Home > Pumpkin (Dumplin' #3)(8)

Pumpkin (Dumplin' #3)(8)
Author: Julie Murphy

For tonight, I reach for a hot-pink embroidered silk robe and use my Hulk Hogan feather boa to fashion a collar to hide my wisps of chest hair.

At my desk, I sit down and open my laptop, turning on the camera. It takes some effort to tug the wig over my orange curls. The black really doesn’t suit me, but it’s all I have to work with for now. I try a few different poses, pouting my lips and squinting a bit as I prop a hand under my chin.

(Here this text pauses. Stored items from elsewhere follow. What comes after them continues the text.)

-- ==== Sys2Proof/Machine/HostPort.lean ====
section
/-! DEFINITION. The HOST space (20_memory.md R70 to R80): what a `HostRead` returns, what a `HostWrite` does, the acceptance of a
command (30_encoding.md R105), and the events of the outside world. -/

namespace Sys2Proof.Machine

/-- The registers of the REG window (10_state.md R21). -/
inductive Reg where
  | cmd | status | ctrl | addr | mode | tmo | scantmo | hdr | ilen | arg | res | olen | rhdr | raddr | ecnt | evcnt
  | saddr | smode | stmo | devn | devsel | scanpos | devaddr | devmode | devnlen | evkind
  deriving DecidableEq, Repr

/-- The register with an index, 0x00..0x19 (R21). -/
def regAt (i : Nat) : Option Reg :=
  [Reg.cmd, .status, .ctrl, .addr, .mode, .tmo, .scantmo, .hdr, .ilen, .arg, .res, .olen, .rhdr, .raddr, .ecnt, .evcnt,
    .saddr, .smode, .stmo, .devn, .devsel, .scanpos, .devaddr, .devmode, .devnlen, .evkind][i]?

/-- A field of an EVT record, by its offset (R71); the offsets 5 to 7 are unmapped. -/
inductive EventField where
  | idx | cat | ra | rb | route
  deriving DecidableEq, Repr

/-- The field at an offset of a record (R71). -/
def eventFieldAt (f : Nat) : Option EventField := [EventField.idx, .cat, .ra, .rb, .route][f]?

/-- A location of the HOST space (R71): for EVT the number is the record's position, k - 1. -/
inductive Location where
  | reg (r : Reg)
  | ibuf (i : Nat)
  | obuf (i : Nat)
  | evt (k : Fin 5) (f : EventField)
  | devname (i : Nat)
  | unmapped
  deriving DecidableEq, Repr

/-- The EVT window, `k` the record's position and `f` the offset in it (R71). -/
def evtLocation (k f : Nat) : Location :=
  if h : k < 5 then
    match eventFieldAt f with
    | some field => .evt ⟨k, h⟩ field
    | none => .unmapped
  else .unmapped

/-- The HOST address map (R71). -/
def locate (a : HostAddr) : Location :=
  let n := a.toNat
  if n ≤ 0x019 then
    match regAt n with
    | some r => .reg r
    | none => .unmapped
  else if 0x100 ≤ n ∧ n ≤ 0x203 then .ibuf (n - 0x100)
  else if 0x300 ≤ n ∧ n ≤ 0x403 then .obuf (n - 0x300)
  else if 0x500 ≤ n ∧ n ≤ 0x527 then evtLocation ((n - 0x500) / 8) ((n - 0x500) % 8)
  else if 0x600 ≤ n ∧ n ≤ 0x6FE then .devname (n - 0x600)
  else .unmapped

/-! Reads -/

/-- The DEVTAB entry the window shows, none where `x[DEVSEL] >= x[DEVN]` (R47). -/
def selectedDevice (s : State) : Option Device :=
  if s.devsel.toNat < s.devn.toNat then s.devtab[s.devsel.toNat]? else none

/-- A register as the Host reads it while BUSY = 0, zero-extended (R21); `free` stands for what is unspecified. -/
def readReg (free : Word) (s : State) : Reg → Word
  | .cmd => 0#16
  | .status => statusWord s
  | .ctrl => (BitVec.ofBool s.cancel).setWidth 16
  | .addr => s.addr.setWidth 16
  | .mode => s.mode.setWidth 16
  | .tmo => s.tmo
  | .scantmo => s.scantmo
  | .hdr => s.hdr.setWidth 16
  | .ilen => s.ilen.setWidth 16
  | .arg => s.arg
  | .res => s.res
  | .olen => s.olen.setWidth 16
  | .rhdr => s.rhdr.setWidth 16
  | .raddr => s.raddr.setWidth 16
  | .ecnt => s.ecnt.setWidth 16
  | .evcnt => s.evcnt.setWidth 16
  | .saddr => s.saddr.setWidth 16
  | .smode => s.smode.setWidth 16
  | .stmo => s.stmo
  | .devn => s.devn.setWidth 16
  | .devsel => s.devsel.setWidth 16
  | .scanpos => s.scanpos.setWidth 16
  | .devaddr => (((selectedDevice s).map Device.address).getD (free.setWidth 8)).setWidth 16
  | .devmode => (((selectedDevice s).map fun d => d.mode.code).getD (free.setWidth 2)).setWidth 16
  | .devnlen => (((selectedDevice s).map fun d => BitVec.ofNat 8 d.name.length).getD (free.setWidth 8)).setWidth 16
  | .evkind => s.evkind.code.setWidth 16

/-- A field of record k, IDX being hardwired to k (R45). -/
def readEvent (s : State) (k : Fin 5) : EventField → Word
  | .idx => BitVec.ofNat 16 (k.val + 1)
  | .cat => (s.evt[k]).cat.code.setWidth 16
  | .ra => (s.evt[k]).ra.setWidth 16
  | .rb => (s.evt[k]).rb.setWidth 16
  | .route => (s.evt[k]).route.code.setWidth 16

/-- DEVNAME[i] (R47, R71), none at or beyond the selected entry's name. -/
def selectedName (s : State) (i : Nat) : Option Byte :=
  match selectedDevice s with
  | some d => d.name[i]?
  | none => none

/-- A location as the Host reads it while BUSY = 0 (R71, R72). -/
def readLocation (free : Word) (s : State) : Location → Word
  | .reg r => readReg free s r
  | .ibuf i => ((Memory.get? s.ibuf i).getD (free.setWidth 8)).setWidth 16
  | .obuf i => ((Memory.get? s.obuf i).getD (free.setWidth 8)).setWidth 16
  | .evt k f => readEvent s k f
  | .devname i => ((selectedName s i).getD (free.setWidth 8)).setWidth 16
  | .unmapped => free

/-- What a read of a location returns: while BUSY = 1 all is unspecified but STATUS.BUSY and STATUS.OPENED (R80). -/
def readValue (free : Word) (s : State) (l : Location) : Word :=
  if s.busy then
    if l = .reg .status then busyStatusWord free s else free
  else readLocation free s l

/-- `HostRead(a)`: the value goes to the Host and nothing of CCTH changes (R78). -/
def hostRead (a : HostAddr) (s : State) : State :=
  { s with rdata := readValue (Config.freeWord s.draws) s (locate a), draws := s.draws + 1 }

/-! Writes -/

/-- A write to a register other than CMD while BUSY = 0: truncated to its width (R21), ignored where read-only (R72). -/
def writeReg (v : Word) (s : State) : Reg → State
  | .ctrl => { s with cancel := v.getLsbD 0 }
  | .addr => { s with addr := v.setWidth 8 }
  | .mode => { s with mode := v.setWidth 2 }
  | .tmo => { s with tmo := v }
  | .scantmo => { s with scantmo := v }
  | .hdr => { s with hdr := v.setWidth 8 }
  | .ilen => { s with ilen := v.setWidth 9 }
  | .arg => { s with arg := v }
  | .devsel => { s with devsel := v.setWidth 10 }
  | .cmd => s
  | .status => s
  | .res => s
  | .olen => s
  | .rhdr => s
  | .raddr => s
  | .ecnt => s
  | .evcnt => s
  | .saddr => s
  | .smode => s
  | .stmo => s
  | .devn => s
  | .scanpos => s
  | .devaddr => s
  | .devmode => s
  | .devnlen => s
  | .evkind => s

/-- A write to a location other than CMD while BUSY = 0 (R71, R72). -/
def writeLocation (v : Word) (s : State) : Location → State
  | .reg r => writeReg v s r
  | .ibuf i => { s with ibuf := Memory.set s.ibuf i (v.setWidth 8) }
  | .obuf _ => s
  | .evt _ _ => s
  | .devname _ => s
  | .unmapped => s

/-- A write to CMD while BUSY = 0 is accepted (R30, R105): BUSY is set, the word decoded, and the command executed; an illegal
word only sets RC (R104). -/
def accept (word : Word) (s : State) : Host.Outcome State Fault Refusal :=
  match decode word with
  | .ok i => exec i { s with busy := true }
  | .error _ => .next (illegalCommand { s with busy := true })

/-- `HostWrite(a, v)`: while BUSY = 1 only a write to CTRL takes effect (R80). -/
def hostWrite (a : HostAddr) (v : Word) (s : State) : Host.Outcome State Fault Refusal :=
  if s.busy then
    .next (if locate a = .reg .ctrl then writeReg v s .ctrl else s)
  else if locate a = .reg .cmd then accept v s
  else .next (writeLocation v s (locate a))

/-! Events -/

/-- What the block does when the Host leaves it alone: a running SCAN makes one step, and without one nothing happens (R254). -/
def advance (s : State) : State := if s.busy then scanAdvance s else s

/-- Reset in the middle of a running SCAN's step or of the command `word` (R270, U12). -/
def resetDuring (word : Word) (cut : Nat) (s : State) : Host.Outcome State Fault Refusal :=
  if s.busy then .next (abandon s (scanAdvance s) cut)
  else
    match accept word s with
    | .next t => .next (abandon s t cut)
    | .fault r => .fault r
    | .refused r => .refused r

/-- One event of the outside world. A reset takes effect in one step and has no held level, so no Host access falls while it is
asserted: R270 gives the state then and not what such an access does (log entry 13, DESIGN CHOICE). -/
def react (e : HostEvent) (s : State) : Host.Outcome State Fault Refusal :=
  match e with
  | .pause => .next (advance s)
  | .read a => .next (hostRead a s)
  | .write a v => hostWrite a v s
  | .reset => .next (resetBlock s)
  | .resetDuring word cut => resetDuring word cut s

/-- The HOST address of CMD (R21). -/
def cmdAddr : HostAddr := 0x000#11

/-- The state with a CMD write of `word` as the very next event, and BUSY = 0 so that it is accepted (R105). -/
def withCommand (word : Word) (s : State) : State :=
  { s with busy := false, host := .write cmdAddr word :: s.host }

end Sys2Proof.Machine
end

“Yes, honey,” I say to myself. “Darling,” I drawl.

I hit the red record button, and for a moment the wind is sucked right out of me, like I’ve just been hit square in the chest with a dodgeball—a reality I’m all too familiar with. I gasp a little, but then force my pulse to slow as I clear my throat.

Everyone wants to leave me? I’ll show them what they’re missing.

I wave into the camera, my fingers fanning up and down. I really should have painted my nails, but that doesn’t matter. No one will notice my nails if I give them plenty of other things to notice.

“Good evening, y’all. I’m Pumpkin, but you can call me Miss Patch.”

 

 

Five


“Incoming!” Clem warns as she slams her body down onto my bed.

“Nope,” I moan and bury my face into my pillow.

My face! Shit, shit, shit.

“It’s almost noon,” she says. “Mom told me to tell you that if you want to sleep this late, you can start working overnights with Dad.”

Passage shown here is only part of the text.